Listed entries
-- ==== Sys2Proof/Syntax.lean ====
section
/-! DEFINITION. The commands of the block: one constructor of `Instr` per row of spec/opcode_table.json, and the data
that arrives with a command from outside (packets, flits, identity frames). -/

namespace Sys2Proof

/-- Which doorbell page a host access goes through (R133): page `i` of PF0 BAR2, or page `page` of the doorbell BAR of
virtual function `vf`. -/
inductive Door where
  | pf (i : Fin 1024)
  | vf (vf : Fin 64) (page : Fin 16)
deriving DecidableEq, Repr

/-- Tables that the module keeps in several copies (R362). -/
inductive Table where
  | desc
  | region
  | stream
  | group
  | watch
  | remap
  | detour
deriving DecidableEq, Repr

/-- An error that a command's work meets in a memory, with its wrong bits: a word of 64 bits of HBM or of a slice (R218-R220), named
by its number in the module (stack times 2^33 plus word of the stack); or a word of a static RAM (R362), whose die counts it. -/
inductive MemErr where
  /-- met by a read of the stack -/
  | word (word bits : Nat)
  /-- in the copy that the home slice holds -/
  | slice (word bits : Nat)
  /-- met when the slice writes the word's line back -/
  | writeBack (word bits : Nat)
  /-- scratch or side-list buffer of partition `p` -/
  | scratch (p : Fin 16) (bits : Nat)
  /-- an entry of a replicated table, in one of its copies; `good` tells whether another copy is good -/
  | table (t : Table) (entry : Nat) (die : Fin 6) (bits : Nat) (good : Bool)
  | flag (f : Fin 65536) (die : Fin 6) (bits : Nat)
  /-- sequencer state or microcode store of partition `p` -/
  | control (p : Fin 16) (bits : Nat)
deriving DecidableEq, Repr

/-- The packet header of Table 8.6 (R250), reserved bits left out. -/
structure PktHdr where
  dst : BitVec 24
  src : BitVec 24
  ctx : BitVec 6
  ctxValid : Bool
  gen : BitVec 16
  epoch : BitVec 16
  ptype : BitVec 8
  len : BitVec 17
  route : BitVec 32
  bseq : BitVec 16
  opq : BitVec 64
deriving DecidableEq, Repr

/-- The value a span reduction carries (R297): votes (R318), the norm accumulator (R296), cast completion (R328). -/
inductive SpanVal where
  | vote (commit halt : Bool)
  | norm (acc : Nat) (nonfinite : Bool)
  | cast (gen : W32) (done : Bool)
deriving DecidableEq, Repr

/-- The payload of a packet. Where the spec lays the payload out byte for byte it is `bytes`; where it only says what the
payload states (discovery, notices, route broadcasts, `COLL_READY`, `SPAN`, cast control, watch answers) it is those data. -/
inductive Payload where
  | bytes (data : List Byte)
  /-- an election packet (R254 step 2): the lowest root key seen -/
  | rootKey (prio : BitVec 8) (ident : W64)
  /-- an address assignment (R254 step 4) -/
  | address (addr : BitVec 24)
  /-- a link notice (R264): the link by its plus end and even port, its new state, width and time stamp -/
  | notice (addr : BitVec 24) (port : BitVec 3) (state : BitVec 3) (lanes : Nat) (stamp : W64)
  /-- a route-table broadcast (R260): the new epoch, the remap entries and the detour entries 0-223 -/
  | routes (epoch : BitVec 16) (remap : List (Nat × W64)) (detour : List (Nat × W64))
  /-- Table 9.1: opcode, P0 and element count of the receiver's collective, `fmt` and `scale` of its source -/
  | collReady (opcode : BitVec 8) (p0 : W64) (count : Nat) (fmt : BitVec 4) (scale : W32)
  /-- one span-reduction value (R297), the axis it travels on, its sender's coordinate there -/
  | span (axis : Fin 4) (coord : BitVec 6) (value : SpanVal)
  /-- Table 11.5: byte counts sent per kind -/
  | castDone (mirror parity record : Nat)
  /-- Table 11.5: highest contiguous offset stored, per kind -/
  | castAck (mirror parity record : Nat)
  /-- Table 11.5 and R351: sender, generation, kind, offset, length, direction -/
  | castFetch (sender : BitVec 24) (gen : W32) (kind : BitVec 2) (off len : Nat) (dir : Bool)
  /-- a remote watch copy (R411): the ring it goes to and its bytes, header of Table 13.8 first -/
  | watch (id : Nat) (region : BitVec 10) (off : Nat) (slotBytes slots : Nat) (data : List Byte)
  /-- `WATCH_ACK` (R411): whether the copy was written -/
  | watchAck (id : Nat) (written : Bool)
deriving DecidableEq, Repr

/-- A packet (R250): header and payload. -/
structure Packet where
  hdr : PktHdr
  payload : Payload
deriving DecidableEq, Repr

/-- The identity frame of Table 8.3 step 5: part code, module identity, port number, root key, physical address if
known. -/
structure Identity where
  part : W32
  ident : W64
  port : BitVec 3
  rootPrio : BitVec 8
  phys : Option (BitVec 24)
deriving DecidableEq, Repr

/-- The transports of SPDM requests (R441). -/
inductive Chan where
  | doe
  | mctp
deriving DecidableEq, Repr

/-- What configuration software sets once the link is up (R227, R229): the functions (0 PF0, v + 1 VF v) whose Bus Master Enable it
leaves at 0, those that may set Relaxed Ordering on reads, and the powers of two of the payload and read request sizes over 128. -/
structure PcieSetup where
  noMaster : List (Fin 65) := []
  relaxed : List (Fin 65) := []
  payload : Nat := 2
  readReq : Nat := 2
deriving DecidableEq, Repr, Inhabited

/-- Where a register write goes (R8, R133): an offset in BAR0, or an offset in a doorbell page. -/
inductive RegAddr where
  | bar0 (off : Nat)
  | door (d : Door) (off : Nat)
deriving DecidableEq, Repr

/-- The commands. Each docstring names the rule the command stands under. -/
inductive Instr where
  -- records that issue at the head of queue `q` (R142, R170); `errs` are the memory errors its reads meet (R219, R220)
  | nop (q : Fin 1024)
  | matmul (q : Fin 1024) (errs : List MemErr)
  | bmatmul (q : Fin 1024) (errs : List MemErr)
  | conv (q : Fin 1024) (errs : List MemErr)
  | attn (q : Fin 1024) (errs : List MemErr)
  | eltwise (q : Fin 1024) (errs : List MemErr)
  | reduce (q : Fin 1024) (errs : List MemErr)
  | norm (q : Fin 1024) (errs : List MemErr)
  | softmax (q : Fin 1024) (errs : List MemErr)
  | copy (q : Fin 1024) (errs : List MemErr)
  | gather (q : Fin 1024) (errs : List MemErr)
  | scatter (q : Fin 1024) (errs : List MemErr)
  | transpose (q : Fin 1024) (errs : List MemErr)
  | hostXfer (q : Fin 1024) (errs : List MemErr)
  | prefetchList (q : Fin 1024)
  | scatterReduce (q : Fin 1024) (errs : List MemErr)
  | atomicCas (q : Fin 1024) (errs : List MemErr)
  | allReduce (q : Fin 1024) (errs : List MemErr)
  | reduceScatter (q : Fin 1024) (errs : List MemErr)
  | allGather (q : Fin 1024) (errs : List MemErr)
  | allToAll (q : Fin 1024) (errs : List MemErr)
  | broadcast (q : Fin 1024) (errs : List MemErr)
  | reduceUpdate (q : Fin 1024) (errs : List MemErr)
  | stepBegin (q : Fin 1024)
  | stepEnd (q : Fin 1024)
  | vote (q : Fin 1024)
  | flip (q : Fin 1024)
  | interlude (q : Fin 1024)
  | descWrite (q : Fin 1024)
  | streamWrite (q : Fin 1024)
  | groupWrite (q : Fin 1024)
  | watchWrite (q : Fin 1024)
  -- the life of an operation
  | opComplete (q : Fin 1024)
  | fallback (q : Fin 1024) (errs : List MemErr)
  | prefetchListDone (c : Fin 64) (layer : BitVec 16)
  | collEngineStart (e : Fin 8)
  -- doorbells and flags
  | dbTailWrite (d : Door) (value : W32)
  | dbResumeSkip (d : Door)
  | dbResumeRetry (d : Door)
  | dbFlagValWrite (d : Door) (value : W64)
  | dbFlagAddWrite (d : Door) (value : W64)
  | flgValWrite (f : Fin 65536) (value : W64)
  | flgAddWrite (f : Fin 65536) (value : W64)
  -- contexts, regions, queues, descriptors
  | ctxEnable (c : Fin 64)
  | ctxTeardown (c : Fin 64)
  | teardownQuiesced (c : Fin 64)
  | teardownTimeout (c : Fin 64) (silent : BitVec 16)
  | regionWrite (c : Fin 64) (n : Fin 1024)
  | regionRead (c : Fin 64) (n : Fin 1024)
  | queueEnable (q : Fin 1024) (cfg : W64)
  | queueDisable (q : Fin 1024)
  | tdtCmd (entry : Fin 131072)
  | contextSwitch (p : Fin 16)
  | interludeBudgetExpiry (e : Fin 64)
  -- memory
  | zoneCommit
  | bar4Read (off len : Nat) (errs : List MemErr)
  | bar4Write (off : Nat) (data : List (Option Byte))
  | bar4Atomicop (kind : BitVec 2) (wide : Bool) (off : Nat) (a b : W64)
  | bar4Resize (log2 : Nat)
  | hostCompletion (tag : Nat) (data : List Byte) (poisoned : Bool)
  | hostRequestFailed (tag : Nat)
  | memorySideWake (p : Fin 16)
  | patrolScrubRead (p : Fin 16) (bits : Nat) (late : Bool)
  | sliceScrub (p : Fin 16) (errs : List MemErr) (late : Bool)
  | stackTempSample (p : Fin 16) (t : BitVec 8)
  | stackCooledReturn (p : Fin 16)
  -- fabric: ports
  | portEnable (n : Fin 8)
  | portDisable (n : Fin 8)
  | portRetrain (n : Fin 8)
  | portFence (n : Fin 8)
  | portUnfence (n : Fin 8)
  | peerDetected (n : Fin 8) (maxMode : Fin 3)
  | trainingComplete (n : Fin 8) (failed : BitVec 8) (ident : Option Identity)
  | laneFail (n : Fin 8) (lanes : BitVec 8)
  | dataFlitReceive (n : Fin 8) (flit : List Byte)
  | nakReceive (n : Fin 8) (flit : List Byte) (lanes : BitVec 8)
  | keepaliveSend (n : Fin 8)
  | keepaliveReceive (n : Fin 8) (flit : List Byte)
  | keepaliveTimeout (n : Fin 8)
  | autoRetrain (n : Fin 8)
  -- fabric: packets and routing
  | packetReceive (n : Fin 8) (vc : Fin 8) (cls : Bool) (pkt : Packet)
  | linkNoticeReceive (n : Fin 8) (pkt : Packet)
  | discoveryReceive (n : Fin 8) (pkt : Packet)
  | joinWindowExpiry
  | electionTimeout
  | routeLoadStaging
  | routeCommitLocal
  | routeCommitBroadcast
  | routeClearAuto
  | routeBroadcastReceive (n : Fin 8) (pkt : Packet)
  | genWr (c : Fin 64) (value : BitVec 16)
  | linkWatchdogExpiry (d : Fin 2)
  -- collectives
  | collReadyReceive (n : Fin 8) (pkt : Packet)
  | collDataReceive (n : Fin 8) (pkt : Packet)
  | gatherRowsReceive (n : Fin 8) (pkt : Packet)
  | spanReceive (n : Fin 8) (pkt : Packet)
  | collTimeout (q : Fin 1024)
  | updatePhaseDone (c : Fin 64)
  -- steps
  | verdictFixed (c : Fin 64)
  | stepVeto (c : Fin 64)
  | stepAbandon (c : Fin 64)
  | stepClose (c : Fin 64)
  | closeTakesEffect (c : Fin 64)
  | stepClearHalt (c : Fin 64)
  | stepSet (c : Fin 64) (value : W64)
  -- casts
  | castLoad (c : Fin 64) (blank : Bool)
  | castUnload (c : Fin 64)
  | castRestore (c : Fin 64) (checkToken : Bool)
  | restoreComplete (c : Fin 64)
  | castDataReceive (n : Fin 8) (pkt : Packet)
  | castDeltaReceive (n : Fin 8) (pkt : Packet)
  | castRecReceive (n : Fin 8) (pkt : Packet)
  | castDoneReceive (n : Fin 8) (pkt : Packet)
  | castAckReceive (n : Fin 8) (pkt : Packet)
  | castFetchReceive (n : Fin 8) (pkt : Packet)
  | castAbandonTimeout (c : Fin 64)
  -- resets, faults, hangs
  | moduleReset (value : W32)
  | partReset (p : Fin 16)
  | partResetComplete (p : Fin 16)
  | partEnable (p : Fin 16)
  | partDisable (p : Fin 16)
  | opTimeout (q : Fin 1024)
  | shareStopTimeout (q : Fin 1024) (parts : BitVec 16)
  | queueStall (q : Fin 1024)
  | deadlockScan
  | bar0NoResponse (off : Nat) (write : Bool)
  | armatureWatchdogExpiry
  | dumpTrigger
  | dumpDiscard
  | dumpCaptureDone (sections : List (List Byte × Option Nat))
  | ucodeLoad (p : Fin 16)
  | ucodeParked (p : Fin 16)
  | ucodeParkTimeout (p : Fin 16)
  -- counters, trace, watch, global stop
  | counterWindowEnd
  | trcMark (value : W64)
  | trcFlush (buffers : BitVec 17)
  | traceIdleFlush (b : Fin 17)
  | watchDataReceive (n : Fin 8) (pkt : Packet)
  | watchAckReceive (n : Fin 8) (pkt : Packet)
  | watchAckTimeout (id : Nat)
  | stopArm
  | stopCancel
  | stopRelease
  | globalStopTake
  | globalStopResume
  -- bring-up, boot, security, host
  | powerOn
  | flowConfirmed
  | bringupReady (failed : BitVec 16)
  | bootVolatileUpdate (target persist : Bool)
  | bootWriteFirmware
  | bootWriteConfig
  | bootEraseLog
  | bootRecoveryRun
  | bootRecoveryConfig
  | bootCopyFlash (flashOff : BitVec 27)
  | secProvisionOwner
  | secReplaceOwner
  | secWriteChain
  | secDebugUnlock
  | secDebugRelock
  | secRaiseMinSvn
  | presenceAssert
  | presenceRelease
  | presenceExpiry
  | sealCheck (intact : Bool)
  | perstAssert
  | perstDeassert
  | pcieLinkDown
  | flrVf (v : Fin 64)
  | flrPf0
  | msixUnmask (fn : Option (Fin 64)) (vec : Nat)
  | jtagBoundarySelect
  | pldmSensorRead
  | getVersion (ch : Chan)
  | getCapabilities (ch : Chan) (flags : W32)
  | negotiateAlgorithms (ch : Chan) (measSpec : Byte) (asym hash : W32)
  | getDigests (ch : Chan)
  | getCertificate (ch : Chan) (slot off len : Nat)
  | challenge (ch : Chan) (slot : Nat) (measType : Byte) (nonce : List Byte)
  | getMeasurements (ch : Chan) (attr op : Byte) (nonce : List Byte) (slot : Nat)
  | spdmUnsupportedRequest (ch : Chan) (code : Byte)
  | vendorReadFaultLog (index : Nat)
  | vendorReadEventLog (sector count : Nat)
  | vendorReadDump (page : BitVec 8)
  | vendorReadStatus
  -- power, cooling, clocks
  | powerSample (volts10mv amps10ma : BitVec 16)
  | inputOvervoltage
  | brownout
  | brownoutReturn
  | dieTempSample (temps : List (BitVec 8))
  | coolantSample (flowMl : BitVec 16) (inlet outlet : BitVec 8)
  | refClockLoss
  | pwrMsTarget (target : BitVec 2)
  | msTransitionDone
  | partClockGate (p : Fin 16)
  | partPowerGate (p : Fin 16)
  | partWake (p : Fin 16)
  | registerWrite (a : RegAddr) (size : Nat) (value : W64)
  | alwaysOnPowerLoss
  | pcieLinkUp
  | vfEnable (on : Bool) (num : BitVec 16)
  | stackParityError (p : Fin 16)
  | stackPhyLinkLoss (p : Fin 16)
  | idleFlitReceive (n : Fin 8) (flit : List Byte)
  | doeDiscovery (index : Byte)
  | mctpEndpointIdAssign (eid : Byte)
  | calibrationRecordWrite
deriving DecidableEq, Repr

end Sys2Proof
end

Task brief
Your reply must be a single number: the count of lines in the listing that hold "offset".

Result below
3